Henry Lee Lucas was the epitome of a child who would grow up to be a killer. Born on August 23, 1936 in the back woods of Virginia, he lived with his family in a two-room lo
g cabin with dirt floors. He had eight brothers and sisters who were all either placed in institutions, looked after by relatives or put into foster care, but for some reason Henry stayed at home with his parents. His mother, Viola appears to have hated Henry right from the start and would seize every moment to make his life a living hell. He was constantly subjected to abuse and was thoroughly mistreated. He was undernourished, uneducated and forced to watch his mother, Viola, carrying out the tricks of her trade as a prostitute. His father was an alcoholic and was known by the name of ‘No Legs’ due to an unfortunate incident involving a train earlier in his life. His father eventually committed suicide to escape the repeated humiliation he received at the hands of his wife.

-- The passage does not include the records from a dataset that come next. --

-- ==== Sys2Proof/Machine/Ops.lean ====
section
/-!
DEFINITION. The named operations over registers, unit records, memory, the event journal, receipts and the list of
hardware-originated transitions. Every family is written over these.
Choices of the model: log 19, 71, 135.
-/
namespace Sys2Proof

/-- The pigeonhole byte of a dead-letter entry: 0xFF for a management letter. -/
def Src.phByte : Src → Nat
  | .ph n => n
  | .mgmt => 0xFF

end Sys2Proof

namespace Sys2Proof.Machine

/-! ### Registers -/

/-- The register at an address. -/
def State.reg (s : State) (a : Nat) : Word := FMap.get regDefault s.regs a

/-- The state with a register replaced. -/
def State.setReg (s : State) (a : Nat) (w : Word) : State := { s with regs := FMap.set regDefault s.regs a w }

/-- A field of a register. -/
def State.fld (s : State) (a : Nat) (f : Fld) : Nat := getF (s.reg a) f

/-- One bit field of a register as a truth value. -/
def State.flag (s : State) (a : Nat) (f : Fld) : Bool := s.fld a f != 0

/-- The state with a field of a register replaced. -/
def State.setFld (s : State) (a : Nat) (f : Fld) (v : Nat) : State := s.setReg a (setF (s.reg a) f v)

/-- The state with a flag of a register set. -/
def State.setFlag (s : State) (a : Nat) (f : Fld) : State := s.setFld a f 1

/-- The state with a flag of a register cleared. -/
def State.clrFlag (s : State) (a : Nat) (f : Fld) : State := s.setFld a f 0

/-- A field counted up by one; it wraps. -/
def State.incFld (s : State) (a : Nat) (f : Fld) : State := s.setFld a f (s.fld a f + 1)

/-- A field counted up by one; it saturates. -/
def State.incSat (s : State) (a : Nat) (f : Fld) : State :=
  s.setFld a f (satU (f.hi + 1 - f.lo) (s.fld a f + 1))

/-- A signed field of a register. -/
def State.sfld (s : State) (a : Nat) (f : Fld) : Int := toSigned (f.hi + 1 - f.lo) (s.fld a f)

/-- The state with a signed field replaced (saturated). -/
def State.setSfld (s : State) (a : Nat) (f : Fld) (v : Int) : State :=
  s.setFld a f (ofSigned (f.hi + 1 - f.lo) (satS (f.hi + 1 - f.lo) v))

/-- The state with bit `i` of a multi-bit field set. -/
def State.setBit (s : State) (a : Nat) (f : Fld) (i : Nat) : State :=
  if bitAt (s.fld a f) i then s else s.setFld a f (s.fld a f + 2 ^ i)

/-- The state with bit `i` of a multi-bit field cleared. -/
def State.clrBit (s : State) (a : Nat) (f : Fld) (i : Nat) : State :=
  if bitAt (s.fld a f) i then s.setFld a f (s.fld a f - 2 ^ i) else s

/-- Apply an update for each element of a list, in order. -/
def State.each {α : Type} (s : State) (l : List α) (f : State → α → State) : State := l.foldl f s

/-- The current postmark (R81). -/
def State.pm (s : State) : Nat := (s.reg R.PST_PM).toNat

/-- The state stands at an epoch boundary: no time has passed since it. -/
def State.atBoundary (s : State) : Bool := s.po.boundaryAt == s.time

/-- The postmark after another: 0xFFFF_FFFF is followed by 1, and 0 is never used (R81). -/
def pmNext (n : Nat) : Nat := if n ≥ 0xFFFFFFFF then 1 else n + 1

/-- Postmark a is before postmark b (R81). -/
def pmBefore (a b : Nat) : Bool :=
  let d := (b + 2 ^ 32 - a % 2 ^ 32) % 2 ^ 32
  1 ≤ d && d ≤ 0x7FFFFFFF

/-! ### Variants and unit codes -/

/-- Engines, pairs, split cores, actuator channels, actuator legs, 12 V phases, gate links and pool legs of a
variant (Table SCO-1). -/
def Variant.fes : Variant → Nat | .f => 8 | .d => 6 | .s => 4
def Variant.pairs : Variant → Nat | .f => 4 | .d => 4 | .s => 2
def Variant.cores : Variant → Nat | .f => 8 | .d => 8 | .s => 4
def Variant.acs : Variant → Nat | .f => 4 | .d => 4 | .s => 2
def Variant.abs : Variant → Nat | .f => 12 | .d => 12 | .s => 6
def Variant.bps : Variant → Nat | .f => 8 | .d => 8 | .s => 4
def Variant.glks : Variant → Nat | .f => 8 | .d => 6 | .s => 4
def Variant.legs : Variant → Nat | .f => 48 | .d => 32 | .s => 24
/-- Whether the variant has the charger and its templates (Table SCO-1). -/
def Variant.chg : Variant → Bool | .f => true | _ => false
/-- SYS_CAP0 of a variant (Table SCO-5). -/
def Variant.cap0 : Variant → Nat | .f => 0x70FFFFFF | .d => 0x20FFFF3F | .s => 0x180F330F
/-- SYS_CAP1 of a variant (Table SCO-6). -/
def Variant.cap1 : Variant → Nat | .f => 0x000FFFFF | .d => 0x000FFF3F | .s => 0x00003F0F

/-- Unit codes of Table PST-4. -/
def U.po : Nat := 0x00
def U.sec : Nat := 0x01
def U.ssm : Nat := 0x02
def U.ldg : Nat := 0x03
def U.thm : Nat := 0x04
def U.nvs : Nat := 0x05
def U.rst : Nat := 0x06
def U.gbx : Nat := 0x07
def U.chg : Nat := 0x08
def U.reg : Nat := 0x09
def U.fn (f : Nat) : Nat := 0x10 + f
def U.fe (n : Nat) : Nat := 0x20 + n
def U.ac (k : Nat) : Nat := 0x28 + k
def U.rnd (r : Nat) : Nat := 0x2C + r
def U.pos : Nat := 0x2E
def U.sent : Nat := 0x2F
def U.can (n : Nat) : Nat := 0x30 + n
def U.eth (p : Nat) : Nat := 0x38 + p
def U.pair (n : Nat) : Nat := 0x40 + n
def U.core (n : Nat) : Nat := 0x48 + n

Once, when little Henry was playing with one of his brothers with a knife he accidentally sliced his own eye. His uncaring mother, probably preoccupied in another direction, declined from taking the poor lad to a doctor and his eye simply withered away and eventually had to be removed and replaced with prosthetic glass. He was beaten so badly by his mother on one occasion that it left him in a semi-conscious state for three days. Viola’s boyfriend at the time, ‘Uncle Bernie’, eventually showed some compassion for the lad and took him to the local hospital where he received treatment. Finally, as if all this was not enough for a young boy, his mother often sent him to school barefoot, wearing a dress and with curlers in his hair. Obviously he became the subject of ridicule and dropped out by fifth grade, which left him semi-literate for the remainder of his life. Henry was lonely and when he turned to animals to receive the affection he craved, his mother would simply kill the animal and consequently Henry grew up thinking that life – just like sex – was cheap.